▶ **How to complete this task**:
All that should come back is the lines of the data below from the one containing "theorem test_decode_short : decodeBytes" to the one containing "theorem test_illformed_add : ¬", inclusive, exactly as they stand.

▶ **Material supplied**:
-- ==== Sys2Proof/Tests/Slice0.lean ====
section
/-! SUPPORT. The model's own tests. Expected values come from spec/95_test_vectors.md (V, W, P numbers), from R95's
table written out bit by bit, or from the rule named. Then a witness for each statement with hypotheses. -/

namespace Sys2Proof.Tests

open Sys2Proof Sys2Proof.Machine

/-- The runner's machine with the registers, PC, FL and cells given (conventions of 95_test_vectors.md). -/
def st (regs : Vector Byte 8) (pc : Nat) (fl : Byte) (mem : Memory) : State :=
  { State.reset with regs := regs, pc := pc, fl := fl, mem := mem }

/-- The same with another MEM_SIZE. -/
def sized (n : Nat) (s : State) : State := { s with cfg := { s.cfg with memSize := n } }

/-- R0 and R1 as given, the rest as at reset. -/
def two (x y : Byte) : Vector Byte 8 := #v[x, y, 0, 0, 0, 0, 0, 0xF4]

/-- Only SP as given. -/
def spAt (sp : Byte) : Vector Byte 8 := #v[0, 0, 0, 0, 0, 0, 0, sp]

/-- Place the three bytes at PC (`w` holds the first in its low bits) and tick once. -/
def one (s : State) (w : Nat) : State := (s.withFetchWord 24 w).tick

/-! ## Decoding: words written out from R95 and R91 -/

theorem test_decode_hlt : decodeBytes .default [0b00000001, 0, 0] = .ok .hlt := rfl
theorem test_decode_ret : decodeBytes .default [0b00001001, 8, 8] = .ok .ret := rfl
theorem test_decode_prn : decodeBytes .default [0b01000011, 0b00000111, 0xFF] = .ok (.prn 7) := rfl
theorem test_decode_call : decodeBytes .default [0b01001000, 0b00000001, 0] = .ok (.call 1) := rfl
theorem test_decode_pop : decodeBytes .default [0b01001100, 0b00000010, 0] = .ok (.pop 2) := rfl
theorem test_decode_push : decodeBytes .default [0b01001101, 0b00000101, 0] = .ok (.push 5) := rfl
theorem test_decode_jmp : decodeBytes .default [0b01010000, 0b00000011, 0] = .ok (.jmp 3) := rfl
theorem test_decode_jeq : decodeBytes .default [0b01010001, 0b00000010, 0] = .ok (.jeq 2) := rfl
theorem test_decode_jne : decodeBytes .default [0b01010010, 0b00000011, 0] = .ok (.jne 3) := rfl
theorem test_decode_ldi : decodeBytes .default [0b10011001, 0b00000011, 0b11111111] = .ok (.ldi 3 255) := rfl
theorem test_decode_cmp : decodeBytes .default [0b10100000, 0b00000100, 0b00000110] = .ok (.cmp 4 6) := rfl
theorem test_decode_add : decodeBytes .default [0b10101000, 0b00000111, 0b00000001] = .ok (.add 7 1) := rfl
theorem test_decode_mul : decodeBytes .default [0b10101010, 0b00000000, 0b00000001] = .ok (.mul 0 1) := rfl

/-- V74, V76, V77: there is no NOP, bits 7:6 = 11 are unknown, and 0x02 is unknown. -/
theorem test_decode_unknown :
    decodeBytes .default [0x00, 0, 0] = .error (.unknown (.unknownOpcode 0x00)) ∧
    decodeBytes .default [0xC0, 0, 0] = .error (.unknown (.unknownOpcode 0xC0)) ∧
    decodeBytes .default [0x02, 0, 0] = .error (.unknown (.unknownOpcode 0x02)) := ⟨rfl, rfl, rfl⟩

/-- R121: fewer than three bytes are no fetch. -/
theorem test_decode_short : decodeBytes .default [0x01, 0] = .error (.tooShort 2) := rfl

/-- R91: the encoding of P1's first instruction. -/
theorem test_encode_ldi : encode .default (.ldi 0 8) = [0x99, 0x00, 0x08] := rfl

/-- The opcode table's numbering: bits above the row's are 0. -/
theorem test_table_word :
    decodeTableWord 8 0x99 = some (.ldi 0 0) ∧ decodeTableWord 24 0x0100A8 = some (.add 0 1) ∧
    decodeTableWord 8 0xFFFF01 = some .hlt ∧ decodeTableWord 8 0xFF = none := by decide

/-! ## Well-formedness: a term each check refuses -/

theorem test_wf_accepts : (Instr.add 7 0).WellFormed ∧ (Instr.ldi 7 255).WellFormed ∧ Instr.ret.WellFormed := by decide
theorem test_illformed_ldi : ¬ (Instr.ldi 8 0).WellFormed := by decide
theorem test_illformed_prn : ¬ (Instr.prn 8).WellFormed := by decide
theorem test_illformed_add : ¬ (Instr.add 8 0).WellFormed ∧ ¬ (Instr.add 0 8).WellFormed := by decide
theorem test_illformed_mul : ¬ (Instr.mul 8 0).WellFormed ∧ ¬ (Instr.mul 0 8).WellFormed := by decide
theorem test_illformed_cmp : ¬ (Instr.cmp 8 0).WellFormed ∧ ¬ (Instr.cmp 0 255).WellFormed := by decide
theorem test_illformed_push : ¬ (Instr.push 8).WellFormed := by decide
theorem test_illformed_pop : ¬ (Instr.pop 8).WellFormed := by decide
theorem test_illformed_call : ¬ (Instr.call 8).WellFormed := by decide
theorem test_illformed_jmp : ¬ (Instr.jmp 8).WellFormed := by decide
theorem test_illformed_jeq : ¬ (Instr.jeq 9).WellFormed := by decide
theorem test_illformed_jne : ¬ (Instr.jne 255).WellFormed := by decide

▶ **Task result**:
theorem test_decode_short : decodeBytes .default [0x01, 0] = .error (.tooShort 2) := rfl

/-- R91: the encoding of P1's first instruction. -/
theorem test_encode_ldi : encode .default (.ldi 0 8) = [0x99, 0x00, 0x08] := rfl

/-- The opcode table's numbering: bits above the row's are 0. -/
theorem test_table_word :
    decodeTableWord 8 0x99 = some (.ldi 0 0) ∧ decodeTableWord 24 0x0100A8 = some (.add 0 1) ∧
    decodeTableWord 8 0xFFFF01 = some .hlt ∧ decodeTableWord 8 0xFF = none := by decide

/-! ## Well-formedness: a term each check refuses -/

theorem test_wf_accepts : (Instr.add 7 0).WellFormed ∧ (Instr.ldi 7 255).WellFormed ∧ Instr.ret.WellFormed := by decide
theorem test_illformed_ldi : ¬ (Instr.ldi 8 0).WellFormed := by decide
theorem test_illformed_prn : ¬ (Instr.prn 8).WellFormed := by decide
theorem test_illformed_add : ¬ (Instr.add 8 0).WellFormed ∧ ¬ (Instr.add 0 8).WellFormed := by decide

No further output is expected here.